**Material provided:**

-- ==== Sys2Proof/Machine/Steps.lean ====
section
/-! DEFINITION. Steps of a job on the module: step shadow, abort and repeat, attempt markers, parks, kills, and the delivery
of frames that stay on the module (07 R241 to R246; 13 R445 to R448; 09 R322 to R326; 15 R497). -/

namespace Sys2Proof.Machine

open Sys2Proof

def rvChanBase (c ch : Nat) : Nat := cw c (0x82500 + 16 * ch)
def rvChan (c ch : Nat) : Nat := cw c (0x82508 + 16 * ch)
def sxFp (c n : Nat) : Nat := cw c (0x81880 + 8 * n)
def sxFpPoison (c : Nat) : Nat := cw c 0x81818
def ccCount (c k : Nat) : Nat := cw c (0x80060 + 8 * k)

/-! ## Spans and cores of a job -/

def State.jobSpans (s : State) (j : Nat) : List ActiveSpan := s.active.filter fun a => a.job == j

def State.jobCores (s : State) (j : Nat) : List Nat := (s.jobSpans j).flatMap ActiveSpan.members

/-! ## Rows that shift (R43, R491, R494) -/

/-- Physical cores have the number y·36 + x here; the row map of R43 as data: fenced by fuse, BIST or in the field. -/
def State.fencedPhys (s : State) (p : Nat) : Bool :=
  s.fuses.marks p || s.firm.bist.contains p || s.fencedField.contains p

/-- Usable columns of a physical row, ascending. -/
def State.usable (s : State) (y : Nat) : List Nat := (List.range 36).filter fun x => !s.fencedPhys (y * 36 + x)

/-- The physical core of a logical core: column x sits on the x-th usable column of its row (R43). -/
def State.physOf (s : State) (c : Nat) : Nat :=
  let y := c / 32
  y * 36 + (s.usable y).getD (c % 32) 35

/-- Whether a job has a core in a row. -/
def State.jobInRow (s : State) (j y : Nat) : Bool := (s.jobCores j).any fun c => c / 32 == y

/-- Whether a job has a core in the last logical column. -/
def State.jobInLast (s : State) (j : Nat) : Bool := (s.jobCores j).any fun c => c % 32 + 1 == s.width

/-- Whether fencing some cores of a row leaves it fewer than the width (R494). -/
def State.fenceNarrows (s : State) (y : Nat) (ps : List Nat) : Bool := decide ((s.usable y).length < s.width + ps.length)

/-- Whether a row shift keeps a logical core where it is: its row shifts, or the width falls and it stands in the last column (R44,
R493, R494). -/
def State.shiftBars (s : State) (c : Nat) : Bool :=
  s.fences.any fun f =>
    f.shifting && (f.row == c / 32 || (f.narrow && s.fenceNarrows f.row f.fenced && c % 32 + 1 == s.width))

/-! ## The step shadow (R200, R287, R342, R367) -/

def State.takeShadow (s : State) (c : Nat) : State :=
  let k := s.core c
  let h : Shadow :=
    { g := k.g, p := k.p, c := k.c, lc := k.lc, loops := k.loops, pc := k.pc, cyc := k.cyc, flags := k.flags,
      depths := (List.range 32).map fun ch => s.fld (rvChan c ch) 32 32,
      fps := (List.range 16).map fun n => s.reg (sxFp c n),
      fpPoison := s.reg (sxFpPoison c) }
  s.setCore c { k with shadow := h }

/-- The idle intervals that lie before a cycle. -/
def idleBefore (l : List (Nat × Nat × Nat)) (cyc : Nat) : List (Nat × Nat × Nat) :=
  (l.filter fun x => decide (x.2.1 < cyc)).map fun x => (x.1, x.2.1, min x.2.2 (cyc - 1))

/-- Restores a core at a repeat: registers, flags, depths and fingerprints; the queues are empty (R244, R287, R343, R367). CYC goes
back, so no due has passed its evaluation cycle, and what the queues were seen to be before the step's entry stands (R231,
R233). -/
def State.restoreCore (s : State) (c : Nat) : State :=
  let k := s.core c
  let h := k.shadow
  let s := s.setCore c { k with g := h.g, p := h.p, c := h.c, lc := h.lc, loops := h.loops, pc := h.pc, cyc := h.cyc,
                                flags := h.flags, stepFlag := false, stall := .none, haltNext := false,
                                mode := .running, dueSeen := [], queues := k.queues.map fun q => { EngQ.reset with idle := idleBefore q.idle h.cyc.toNat } }
  let s := (List.range 32).foldl (fun s ch => s.setFld (rvChan c ch) 32 32 (h.depths.getD ch 0)) s
  let s := (List.range 16).foldl (fun s n => s.setReg (sxFp c n) (h.fps.getD n 0)) s
  s.setReg (sxFpPoison c) h.fpPoison

/-! ## Stopping the engines of a core (R245, R326; Table: Step abort on one module) -/

/-- What a stopped command of the drain path or the reservoir engine has written of its tile: a part that a free value chooses
(R245). A vector command has written the groups whose write cycles have come, and no other (R171). -/
def State.partialWrite (s : State) (c : Nat) (r : Run) : State :=
  let cs := r.write.cells
  if cs.isEmpty then s
  else
    let (v, s) := s.freeVal (cs.length + 1)
    let kept := ((List.range cs.length).zip cs).filter fun x => bitOf v x.1
    s.pondApply c { cells := kept.map Prod.snd, bad := if bitOf v cs.length then r.write.bad else [] }

/-- The parts of a bank, as rows and columns, that commands in flight write: MMAs, and a WLOAD. -/
def Core.writing (k : Core) (n : Nat) : List (Nat × Nat) :=
  ((k.array.runs ++ k.path.runs).filter fun r => r.bank == n && (r.code == 1 || r.code == 3)).map fun r => (r.rows, r.cols)

/-- The copybook levels of an element with free numbers: those that are occupied, and the first, so that its total is free
whatever its count of products (R357, R358). -/
def freeLevels (seed : Nat) (lev : List (Option (BitVec 32))) : List (Option (BitVec 32)) :=
  some (Config.freeBits 32 seed) ::
    (lev.drop 1).zipIdx.map fun x => x.1.map fun _ => Config.freeBits 32 (seed + 2304 * (x.2 + 1))

/-- A bank while commands write it: the numbers of the elements that they write are free values (R29, R245). The marks of those
elements (special state, SAT, GRID, over, poison) are the ones that the commands whose operands have been read leave: DESIGN
CHOICE, no rule says which of them a part of a command has made (log 6). -/
def State.freeBank (s : State) (b : Bank) (parts : List (Nat × Nat)) : Bank × State :=
  if parts.isEmpty then (b, s)
  else
    let keys := (List.range 2304).filter fun e => parts.any fun x => decide (e / 48 < x.1) && decide (e % 48 < x.2)
    let f := fun (b : Bank) (e : Nat) =>
      { b with elems := mput b.elems e { mget b.elems Elem.zero e with
          n := Config.freeBits 160 (s.freeCtr + e), acc := Config.freeBits 32 (s.freeCtr + 2304 + e),
          lev := freeLevels (s.freeCtr + 4608 + e) (mget b.elems Elem.zero e).lev } }
    (keys.foldl f b, { s with freeCtr := s.freeCtr + 4608 + 2304 * 33 })

/-- The engines of a core stop at once: queues are discarded, writes made stay, transfers are dropped. -/
def State.stopUnits (s : State) (c : Nat) : State :=
  let k := s.core c
  let s := s.modCore c Core.flushStores
  let s := (k.path.runs ++ k.rsv.runs).foldl (fun s r => s.partialWrite c r) s
  let (b0, s) := s.freeBank k.bank0 (k.writing 0)
  let (b1, s) := s.freeBank k.bank1 (k.writing 1)
  let s := s.modCore c fun k =>
    { k with queues := k.queues.map fun q => { EngQ.reset with idle := q.idle }, array := EUnit.reset,
             path := EUnit.reset, vec := EUnit.reset, rsv := EUnit.reset, streamBusy := 0, xfers := [], nextXfer := 0,
             scanSeq := 0, records := [], bank0 := { b0 with inflight := 0 }, bank1 := { b1 with inflight := 0 },
             mmaSeq := 0, pathSeq := 0,
             dcache := k.dcache.map (fun e => { e with pins := 0 }), staged := [], rsvOverflow := false,
             stall := .none, haltNext := false }
  { s with colls := s.colls.filter fun x => x.core != c }

/-- The operand network of a span is emptied and its freeze forgotten. -/
def ActiveSpan.cleared (a : ActiveSpan) : ActiveSpan :=
  { a with freeze := none, waves := [], drains := [], blockMax := [], scans := [] }

/-- Step 1 of Table: Step abort on one module. -/
def State.stopJob (s : State) (j : Nat) : State :=
  let s := (s.jobCores j).foldl (fun s c => s.stopUnits c) s
  let s := { s with active := s.active.map fun (a : ActiveSpan) => if a.job = j then a.cleared else a,
                    collDone := s.collDone.filter fun e => s.fld (fbCcfg e.2.chan) 36 6 != j,
                    collCfg := s.collCfg.filter fun e => bitsOf e.2.toNat 36 6 != j }
  s.modJob j fun x => { x with exchange := none, colls := [] }

/-- Whether a freeze of the span is in effect. -/
def ActiveSpan.frozen (a : ActiveSpan) : Bool := match a.freeze with | some z => z.active | none => false

/-- Step 1 of Table: Step abort on one module where the step is repeated: the spans whose freeze ends with it wake (R501). -/
def State.stopToRepeat (s : State) (j : Nat) : State :=
  ((s.jobSpans j).filter ActiveSpan.frozen).foldl (fun s a => s.wake a.corner) (s.stopJob j)

/-! ## Sequence numbers of collective channels (R423) -/

/-- The next sequence number of a member on a channel. Key chan·2048 + 1024 holds the number below which none is used
again; an exchange moves it. -/
def State.chanSeq (s : State) (ch c : Nat) : Nat :=
  max (mget s.collSeq 0 (ch * 2048 + c)) (mget s.collSeq 0 (ch * 2048 + 1024))

/-- The next sequence number of the commit exchange: past every member's COLLs (R508). -/
def State.exchangeSeq (s : State) (ch : Nat) : Nat :=
  s.collSeq.foldl (fun m e => if e.1 / 2048 = ch then max m e.2 else m) 0

def State.chanJob (s : State) (ch : Nat) : Nat := s.fld (fbCcfg ch) 36 6

/-! ## Markers and flows of a job -/

/-- The live flows of a job, ascending. -/
def State.jobFlows (s : State) (j : Nat) : List Nat :=
  (s.flows.map Prod.fst).filter fun f => s.flowLive f && s.flowJob f == j

/-- An attempt marker (R446). -/
def markerFlit (blame step attempt : Nat) : Flit := tokenFlit (blame % 2 ^ 13) false 0xFF step attempt

/-- Step 3: a marker on every open flow of the job, behind the frames already queued. -/
def State.sendMarkers (s : State) (j blame attempt : Nat) : State :=
  let step := s.jobStep j
  (s.jobFlows j).foldl (fun s f => s.flowQueue f [markerFlit blame step attempt] none) s

/-- What arrived on the job's flows before a new attempt belongs to an aborted one and is discarded, but for what came behind a
marker of that attempt (R447); checkpoint flows carry nothing of an attempt (R520). -/
def State.purgeFlows (s : State) (j : Nat) : State :=
  (s.jobFlows j).foldl (fun s f =>
    let s := if s.staleFlow f then s.clearRx f else s
    s.modFlow f fun x => { x with heard := !x.rx.isEmpty, latePosted := false }) s

/-- Step 4: what a repeat restores; the cores of a span that met an epoch fault stay halted (R250). -/
def State.restoreJob (s : State) (j : Nat) : State :=
  let s := (s.jobCores j).foldl (fun s c => s.restoreCore c) s
  let faulted := ((s.jobSpans j).filter fun (a : ActiveSpan) => a.fault.isSome).flatMap ActiveSpan.members
  let s := faulted.foldl (fun s c => s.modCore c fun k => { k.disarm with mode := .halted }) s
  (s.restoreObjs j).cancelWaits j
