-- ==== Sys2Proof/Machine/Isa.lean ====
section
/-! DEFINITION. The meanings of the control core's instructions and of the ends of their waits (07_control_core). -/

namespace Sys2Proof.Machine

open Sys2Proof

/-- What an instruction answers: where it may send frames, they settle first. -/
abbrev Answer : Type := Host.Outcome State Fault Refusal

/-! ## NOP, integer and predicate instructions -/

def execNop (c : Nat) (s : State) : Answer :=
  .next (s.issueCore c (fun w => iwOp w = 0x00) id)

def execAlu (c : Nat) (rd ra rb : BitVec 5) (func : BitVec 11) (s : State) : Answer :=
  .next (s.issueCore c (isA 0x01 rd ra rb func) fun k => k.setG rd (aluOp func.toNat (k.rg ra) (k.rg rb)))

def execAddi (c : Nat) (rd ra : BitVec 5) (imm : BitVec 16) (s : State) : Answer :=
  .next (s.issueCore c (isI 0x02 rd ra imm) fun k => k.setG rd (k.rg ra + sext imm))

def execAndi (c : Nat) (rd ra : BitVec 5) (imm : BitVec 16) (s : State) : Answer :=
  .next (s.issueCore c (isI 0x03 rd ra imm) fun k => k.setG rd (k.rg ra &&& zext imm))

def execOri (c : Nat) (rd ra : BitVec 5) (imm : BitVec 16) (s : State) : Answer :=
  .next (s.issueCore c (isI 0x04 rd ra imm) fun k => k.setG rd (k.rg ra ||| zext imm))

def execXori (c : Nat) (rd ra : BitVec 5) (imm : BitVec 16) (s : State) : Answer :=
  .next (s.issueCore c (isI 0x05 rd ra imm) fun k => k.setG rd (k.rg ra ^^^ zext imm))

/-- Shifts by an immediate: ALU func 6, 7 and 8 with b := imm (R211). -/
def execShli (c : Nat) (rd ra : BitVec 5) (imm : BitVec 16) (s : State) : Answer :=
  .next (s.issueCore c (isI 0x06 rd ra imm) fun k => k.setG rd (aluOp 6 (k.rg ra) (zext imm)))

def execShri (c : Nat) (rd ra : BitVec 5) (imm : BitVec 16) (s : State) : Answer :=
  .next (s.issueCore c (isI 0x07 rd ra imm) fun k => k.setG rd (aluOp 7 (k.rg ra) (zext imm)))

def execSari (c : Nat) (rd ra : BitVec 5) (imm : BitVec 16) (s : State) : Answer :=
  .next (s.issueCore c (isI 0x08 rd ra imm) fun k => k.setG rd (aluOp 8 (k.rg ra) (zext imm)))

def execMuli (c : Nat) (rd ra : BitVec 5) (imm : BitVec 16) (s : State) : Answer :=
  .next (s.issueCore c (isI 0x09 rd ra imm) fun k => k.setG rd (k.rg ra * sext imm))

/-- LUI ignores ra (R205). -/
def execLui (c : Nat) (rd : BitVec 5) (imm : BitVec 16) (s : State) : Answer :=
  .next (s.issueCore c (fun w => iwOp w = 0x0A && iwRd w = rd.toNat && iwImm w = imm.toNat) fun k =>
    k.setG rd (sext imm <<< 16))

def execShori (c : Nat) (rd ra : BitVec 5) (imm : BitVec 16) (s : State) : Answer :=
  .next (s.issueCore c (isI 0x0B rd ra imm) fun k => k.setG rd ((k.rg ra <<< 16) ||| zext imm))

/-- Low three bits of a register field, as a predicate number (R212, R214). -/
def predOf (r : BitVec 5) : BitVec 3 := r.setWidth 3

def execCmp (c : Nat) (rd ra rb : BitVec 5) (func : BitVec 11) (s : State) : Answer :=
  .next (s.issueCore c (isA 0x0C rd ra rb func) fun k =>
    let t := cmpOp (func.toNat % 8) (k.rg ra) (k.rg rb)
    let old := k.pr (predOf rd)
    let comb := rd.toNat / 8
    k.setP (predOf rd) (if comb = 0 then t else if comb = 1 then old && t else old || t))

**Aim of the exercise:**
In the records, which lines mention the word "cleared"? Copy those lines.

**Completed task:**
def ActiveSpan.cleared (a : ActiveSpan) : ActiveSpan :=
  let s := { s with active := s.active.map fun (a : ActiveSpan) => if a.job = j then a.cleared else a,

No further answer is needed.